Buhari’s govt and the war within

One baffling feature of the Muhammadu Buhari’s administration since 2015 has been the rate of discord between cabinet members and agencies of government under them.


We recall the sting operations conducted on the homes of judges of the Supreme and Appeal Courts during the first tenure of President Buhari. That raid eventually took out the Chief Justice of the Federation at that time, Justice Walter Onnoghen.


He was the principal target. Other judges were literally dragged on the floor, but at the end of the day, many of them walked away unscathed, beyond the media blitz that attended the invasion of their private homes by the Department of State Services (DSS).


We recall also that when the now suspended acting Chairman of the Economic and Financial Crimes Commission (EFCC), Ibrahim Magu, was presented to the Senate by Buhari for confirmation some years ago, Magu failed the screening ostensibly because of a damning report on him by the Department of State Services (DSS).


All efforts by Buhari to push Magu through failed.
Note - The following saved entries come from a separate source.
@[simp] theorem State.grantConditionalWrite_pending (u : Update) (s : State) :
    (s.grantConditionalWrite u).pending = s.pending := rfl
@[simp] theorem State.grantConditionalWrite_inReset (u : Update) (s : State) :
    (s.grantConditionalWrite u).inReset = s.inReset := rfl
@[simp] theorem State.grantConditionalWrite_intake (u : Update) (s : State) :
    (s.grantConditionalWrite u).intake = s.intake := rfl
@[simp] theorem State.grantConditionalWrite_channels (u : Update) (s : State) :
    (s.grantConditionalWrite u).channels = s.channels := rfl
@[simp] theorem State.grantConditionalWrite_lines (u : Update) (s : State) :
    (s.grantConditionalWrite u).lines = s.lines := rfl
@[simp] theorem State.grantConditionalWrite_writer (u : Update) (s : State) :
    (s.grantConditionalWrite u).writer = s.writer := rfl
@[simp] theorem State.grantConditionalWrite_setup (u : Update) (s : State) :
    (s.grantConditionalWrite u).setup = s.setup := rfl
@[simp] theorem State.grantConditionalWrite_alerts (u : Update) (s : State) :
    (s.grantConditionalWrite u).alerts = s.alerts := rfl

@[simp] theorem State.grantWriter_pending (c : Client) (t : Txn) (s : State) :
    (s.grantWriter c t).pending = s.pending := rfl
@[simp] theorem State.grantWriter_inReset (c : Client) (t : Txn) (s : State) :
    (s.grantWriter c t).inReset = s.inReset := rfl
@[simp] theorem State.grantWriter_intake (c : Client) (t : Txn) (s : State) :
    (s.grantWriter c t).intake = s.intake := rfl
@[simp] theorem State.grantWriter_channels (c : Client) (t : Txn) (s : State) :
    (s.grantWriter c t).channels = s.channels := rfl
@[simp] theorem State.grantWriter_lines (c : Client) (t : Txn) (s : State) :
    (s.grantWriter c t).lines = s.lines := rfl
@[simp] theorem State.grantWriter_tally (c : Client) (t : Txn) (s : State) :
    (s.grantWriter c t).tally = s.tally := rfl
@[simp] theorem State.grantWriter_setup (c : Client) (t : Txn) (s : State) :
    (s.grantWriter c t).setup = s.setup := rfl
@[simp] theorem State.grantWriter_alerts (c : Client) (t : Txn) (s : State) :
    (s.grantWriter c t).alerts = s.alerts := rfl

@[simp] theorem State.answerPassthrough_pending (r : PassAnswer) (s : State) :
    (s.answerPassthrough r).pending = s.pending := rfl
@[simp] theorem State.answerPassthrough_inReset (r : PassAnswer) (s : State) :
    (s.answerPassthrough r).inReset = s.inReset := rfl
@[simp] theorem State.answerPassthrough_intake (r : PassAnswer) (s : State) :
    (s.answerPassthrough r).intake = s.intake := rfl
@[simp] theorem State.answerPassthrough_channels (r : PassAnswer) (s : State) :
    (s.answerPassthrough r).channels = s.channels := rfl
@[simp] theorem State.answerPassthrough_lines (r : PassAnswer) (s : State) :
    (s.answerPassthrough r).lines = s.lines := rfl
@[simp] theorem State.answerPassthrough_writer (r : PassAnswer) (s : State) :
    (s.answerPassthrough r).writer = s.writer := rfl
@[simp] theorem State.answerPassthrough_tally (r : PassAnswer) (s : State) :
    (s.answerPassthrough r).tally = s.tally := rfl
@[simp] theorem State.answerPassthrough_setup (r : PassAnswer) (s : State) :
    (s.answerPassthrough r).setup = s.setup := rfl
@[simp] theorem State.answerPassthrough_alerts (r : PassAnswer) (s : State) :
    (s.answerPassthrough r).alerts = s.alerts := rfl

@[simp] theorem State.expireReport_pending (s : State) : (s.expireReport).pending = s.pending := rfl
@[simp] theorem State.expireReport_inReset (s : State) : (s.expireReport).inReset = s.inReset := rfl
@[simp] theorem State.expireReport_pass (s : State) : (s.expireReport).pass = s.pass := rfl
@[simp] theorem State.expireReport_intake (s : State) : (s.expireReport).intake = s.intake := rfl
@[simp] theorem State.expireReport_channels (s : State) : (s.expireReport).channels = s.channels := rfl
@[simp] theorem State.expireReport_lines (s : State) : (s.expireReport).lines = s.lines := rfl
@[simp] theorem State.expireReport_writer (s : State) : (s.expireReport).writer = s.writer := rfl
@[simp] theorem State.expireReport_tally (s : State) : (s.expireReport).tally = s.tally := rfl
@[simp] theorem State.expireReport_setup (s : State) : (s.expireReport).setup = s.setup := rfl

@[simp] theorem State.announceInstalled_pending (m : Image) (s : State) :
    (s.announceInstalled m).pending = s.pending := rfl
@[simp] theorem State.announceInstalled_inReset (m : Image) (s : State) :
    (s.announceInstalled m).inReset = s.inReset := rfl
@[simp] theorem State.announceInstalled_pass (m : Image) (s : State) :
    (s.announceInstalled m).pass = s.pass := rfl
@[simp] theorem State.announceInstalled_intake (m : Image) (s : State) :
    (s.announceInstalled m).intake = s.intake := rfl
@[simp] theorem State.announceInstalled_channels (m : Image) (s : State) :
    (s.announceInstalled m).channels = s.channels := rfl
@[simp] theorem State.announceInstalled_lines (m : Image) (s : State) :
    (s.announceInstalled m).lines = s.lines := rfl
@[simp] theorem State.announceInstalled_writer (m : Image) (s : State) :
    (s.announceInstalled m).writer = s.writer := rfl
@[simp] theorem State.announceInstalled_tally (m : Image) (s : State) :
    (s.announceInstalled m).tally = s.tally := rfl
@[simp] theorem State.announceInstalled_setup (m : Image) (s : State) :
    (s.announceInstalled m).setup = s.setup := rfl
He remained in acting capacity until his removal from office last week.


While the Magu show was ongoing at the Special Presidential Investigation Panel in Aso Villa, the nation was also being buffeted with a show of shame between the Minister of Niger Delta Affairs, Senator Godswill Akpabio and a former Acting Managing Director of the Niger Delta Development Commission (NDDC), Ms. Joy Nunieh, over very sundry issues ranging from corruption to the mundane.
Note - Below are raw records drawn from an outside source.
/-- A STALE meter raises its gap count, to 255 at most, and starts its timer again. -/
theorem Meter.expire_of_stale {m : Meter} (timeout : Nat) (h : m.state = .stale) :
    m.expire timeout = { m with gap := min (m.gap + 1) 255, timer := some timeout } := by
  rw [Meter.expire, h]
  rfl

/-- Whichever of the three states the timer ran in, the meter is STALE at its expiry. -/
theorem Meter.expire_state {m : Meter} (timeout : Nat) (h : m.trusted = true ∨ m.state = .stale) :
    (m.expire timeout).state = .stale := by
  rcases h with ht | hs
  · rw [Meter.expire_of_trusted timeout ht]
  · rw [Meter.expire_of_stale timeout hs, hs]

/-! ### The expiry in the state (R66, R168) -/

/-- The expiry of a running stale timer is taken as soon as every unit has acted on the last notice (R65). -/
theorem exec_staleExpiry {e : Fin 256} {s : State} (hsteady : s.steady = true)
    (htimer : (s.channels.meters[e]).timer = some 0)
    (hrun : (s.channels.meters[e]).trusted = true ∨ (s.channels.meters[e]).state = .stale) :
    exec (.staleExpiry e) s = .next (s.expireStale e).requestMirror :=
  stepWhen_can (State.expireStale e) s (by
    simp only [hsteady, htimer, beq_self_eq_true, Bool.true_and, Bool.or_eq_true, beq_iff_eq]
    exact hrun)

/-- The channel table after an expiry: the entry's meter alone has changed. -/
theorem State.expireStale_channels (e : Fin 256) (s : State) :
    (s.expireStale e).channels = { s.channels with
      meters := s.channels.meters.set e ((s.channels.meters[e]).expire (s.cfg.channel e).timeout) } := rfl

/-- An expiry latches STALE_ENTER at a trusted meter, beside the bits that the new table has. -/
theorem State.expireStale_has (e : Fin 256) (s : State) (b : AlertBit) :
    (s.expireStale e).alerts.has b =
      ((s.withMeters (s.channels.meters.set e
          ((s.channels.meters[e]).expire (s.cfg.channel e).timeout))).alerts.has b ||
        ((s.channels.meters[e]).trusted && decide (b = .staleEnter))) :=
  Alerts.has_latchIf _ _ _ b

/-- An expiry latches no bit but STALE_ENTER and STALE_EDGE. -/
theorem State.expireStale_has_of_ne (e : Fin 256) (s : State) {b : AlertBit} (henter : b ≠ .staleEnter)
    (hedge : b ≠ .staleEdge) : (s.expireStale e).alerts.has b = s.alerts.has b := by
  rw [State.expireStale_has, State.withMeters_has_of_ne _ s hedge]
  simp [henter]

/-- An expiry latches bits and owes groups alone; counters and results stand. -/
theorem State.grew_expireStale (e : Fin 256) (s : State) :
    Alerts.Grew s.alerts (s.expireStale e).alerts :=
  (Alerts.grew_follow _ _ _ _ _).trans (Alerts.grew_latchIf _ _ _)

/-- STALE_EDGE follows ANY_STALE over an expiry. -/
theorem State.edgeFollows_expireStale (e : Fin 256) (s : State) :
    State.EdgeFollows (s.cfg.selectsBoth .anyStale) s (s.expireStale e) :=
  (State.edgeFollows_withMeters _ s).congr rfl rfl rfl (by simp [State.expireStale_has])
    fun h => (Alerts.latchIf_realTime _ _ _).trans h

/-- After the expiry of a running stale timer ANY_STALE holds. -/
theorem State.expireStale_anyStale {e : Fin 256} {s : State}
    (hrun : (s.channels.meters[e]).trusted = true ∨ (s.channels.meters[e]).state = .stale) :
    (s.expireStale e).channels.anyStale = true :=
  Channels.anyStale_set _ e (Meter.expire_state _ hrun)

/-- Where the meter was not trusted, an expiry comes to its new channel table alone. -/
theorem State.expireStale_of_untrusted {e : Fin 256} {s : State} (h : (s.channels.meters[e]).trusted = false) :
    s.expireStale e = s.withMeters (s.channels.meters.set e
      ((s.channels.meters[e]).expire (s.cfg.channel e).timeout)) := by
  simp only [State.expireStale, h]
  rfl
We are also aware that part of the problems of Magu is traced to inter-agency rivalry and his failure to subordinate himself to the supervision of Attorney General of the Federation and Minister of Justice, Abubakar Malami (SAN).
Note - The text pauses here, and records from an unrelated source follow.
-- ==== Sys2Proof/Laws/Bits.lean ====
section
/-! SUPPORT. Bit sequences as numbers (00_scope.md R7). -/

namespace Sys2Proof.Machine

theorem val_foldl (v : Bits) (acc : Nat) :
    v.foldl (fun a b => 2 * a + b.toNat) acc = acc * 2 ^ v.length + val v := by
  induction v generalizing acc with
  | nil => simp [val]
  | cons b v ih =>
    simp only [List.foldl_cons, List.length_cons, val]
    rw [ih, ih (2 * 0 + b.toNat)]
    ring

@[simp] theorem val_nil : val [] = 0 := rfl

theorem val_cons (b : Bool) (v : Bits) : val (b :: v) = b.toNat * 2 ^ v.length + val v := by
  have := val_foldl v (2 * 0 + b.toNat)
  simpa [val] using this

theorem val_append (u v : Bits) : val (u ++ v) = val u * 2 ^ v.length + val v := by
  unfold val
  rw [List.foldl_append, val_foldl]
  rfl

theorem val_lt (v : Bits) : val v < 2 ^ v.length := by
  induction v with
  | nil => simp
  | cons b v ih =>
    rw [val_cons, List.length_cons, pow_succ]
    cases b <;> simp <;> omega

@[simp] theorem val_zeros (n : Nat) : val (zeros n) = 0 := by
  induction n with
  | zero => rfl
  | succ n ih =>
    rw [zeros, List.replicate_succ, val_cons]
    simpa [zeros] using ih

@[simp] theorem zeros_length (n : Nat) : (zeros n).length = n := by simp [zeros]

@[simp] theorem bitsOf_length (w x : Nat) : (bitsOf w x).length = w := by simp [bitsOf]

/-- One bit more on the left of `bitsOf`. -/
theorem bitsOf_succ (w x : Nat) : bitsOf (w + 1) x = x.testBit w :: bitsOf w x := by
  simp only [bitsOf, List.range_succ_eq_map, List.map_cons, List.map_map]
  simp only [Nat.add_sub_cancel, Nat.sub_zero]
  congr 1
  apply List.map_congr_left
  intro i hi
  simp only [Function.comp_apply]
  congr 1
  omega

/-- `val(bitsN(x))` is x reduced to N bits. -/
theorem val_bitsOf (w x : Nat) : val (bitsOf w x) = x % 2 ^ w := by
  induction w with
  | zero => simp [bitsOf, Nat.mod_one]
  | succ w ih =>
    rw [bitsOf_succ, val_cons, ih, bitsOf_length, Nat.mod_pow_succ, Nat.toNat_testBit]
    ring

/-- A vector is determined by its length and its value. -/
theorem eq_of_val_eq {u v : Bits} (hl : u.length = v.length) (hv : val u = val v) : u = v := by
  induction u generalizing v with
  | nil => cases v <;> simp_all
  | cons a u ih =>
    cases v with
    | nil => simp at hl
    | cons b v =>
      simp only [List.length_cons, Nat.add_right_cancel_iff] at hl
      rw [val_cons, val_cons, hl] at hv
      have hu := val_lt u
      have hw := val_lt v
      rw [hl] at hu
      have hab : a = b := by
        cases a <;> cases b <;> simp at hv ⊢ <;> omega
      subst hab
      rw [ih hl (by omega)]

/-- `bitsN(val(v)) = v` for a vector of length N. -/
theorem bitsOf_val (v : Bits) : bitsOf v.length (val v) = v :=
  eq_of_val_eq (by simp) (by rw [val_bitsOf, Nat.mod_eq_of_lt (val_lt v)])

theorem val_drop (v : Bits) (n : Nat) : val (v.drop n) = val v % 2 ^ (v.length - n) := by
  conv_rhs => rw [← List.take_append_drop n v, val_append]
  rw [List.length_append, List.length_drop, List.length_take]
  have h := val_lt (v.drop n)
  rw [List.length_drop] at h
  have : min n v.length + (v.length - n) - n = v.length - n := by omega
  rw [this, Nat.mul_add_mod_self_right, Nat.mod_eq_of_lt h]

/-- Zero padding on the left keeps the value (40_bitvector.md R63). -/
theorem val_zeros_append (n : Nat) (v : Bits) : val (zeros n ++ v) = val v := by
  rw [val_append, val_zeros]; simp

end Sys2Proof.Machine
end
Also of note was the battles at the National Assembly that nearly derailed the government between 2015 and 2019.


Although, that is now in the past, but there is no doubt that the bickering within the government, dominated by the All Progressives Congress (APC) from the executive to the National Assembly, still lingers.


Not quite long ago, the APC itself was in tumoil. That rage consumed the National Chairman of the party, Adams Oshiomhole and all members of the National Working Committee (NWC) of the ruling party.


It also cost the APC Edo State, where Governor Godwin Obaseki left the party for the Peoples Democratic Party (PDP) after his disqualification by APC’s governorship aspirants’ screening committee.


Again, the Minister of State for Labour and Employment, Festus Keyamo (SAN), is currently at war with the National Assembly over the employment of 774,000 adhoc workers approved by the Federal Government.


At the same time, the Niger Delta Development Commission (NDDC) is also at daggers drawn with the National Assembly over the agency’s financial activities. All over the place, the problem is  the same.


Confusion reigns in the air in the government with everybody sounding as an Island of his own in a government controlled by one political party. We are aware that robust engagements are part of the ingredients of a healthy democracy.


We had expected that the opposition PDP would engage in robust engagements with APC, the party in power. But, unfortunately, that has not been the case. Rather, there are multiple civil wars raging within the party and the cabinet members and even within the ministers.


There is open disobedience by government agencies to directives by their supervising ministries and ministers.


We find it difficult to believe that both the National Assembly and the executive are of the same party. More confounding is that the ministers and other agencies that are squabbling internally are people appointed by this same government. The quarrels have gone from the important to the not-so-important and even the useless and shameful.


Although we know that this is a presidential system of government, but that does not remove the fact that there is collective responsibility in government. The theory of Collective Responsibility is the convention that has been held in governance since the 18th century.


Although, it is often held as a convention for governments that run parliamentary system, it is nonetheless a principle that is practiced all over the world where government exists.


The theory presupposes that individual members of the government are held accountable for the actions and decisions of government as a whole.


In governments that run the parliamentary system such as the United Kingdom, the Institute for Governance in the country stresses “the principle that ministers should be able to have free and frank discussions prior to coming to a collective decision, and that these discussions should remain confidential.


“Second, that once a position has been agreed in Cabinet, all ministers are expected to abide by that position and vote with the government, or else resign from office.”


Further, it stated that members of the government should publicly support government policies, even if they are opposed to such. But that seems alien to the Buhari government and its key players.


Rather than move as a collective unit, what Nigerians see every day is bickering, mudslinging and dog eating dog, to borrow the words of Ibrahim Magu.


What this means is that the Buhari government is seen as one discordant bunch, where anybody can do anything as he pleases. That needs to be tamed for the overall health of the government and the people of the country.


We believe very strongly that the president needs to call his officers to order so as to give his government a semblance of coordination. Until that is done, the impression before Nigerians is one of a government in disarray.


That is neither good for the image of the government nor that of the country.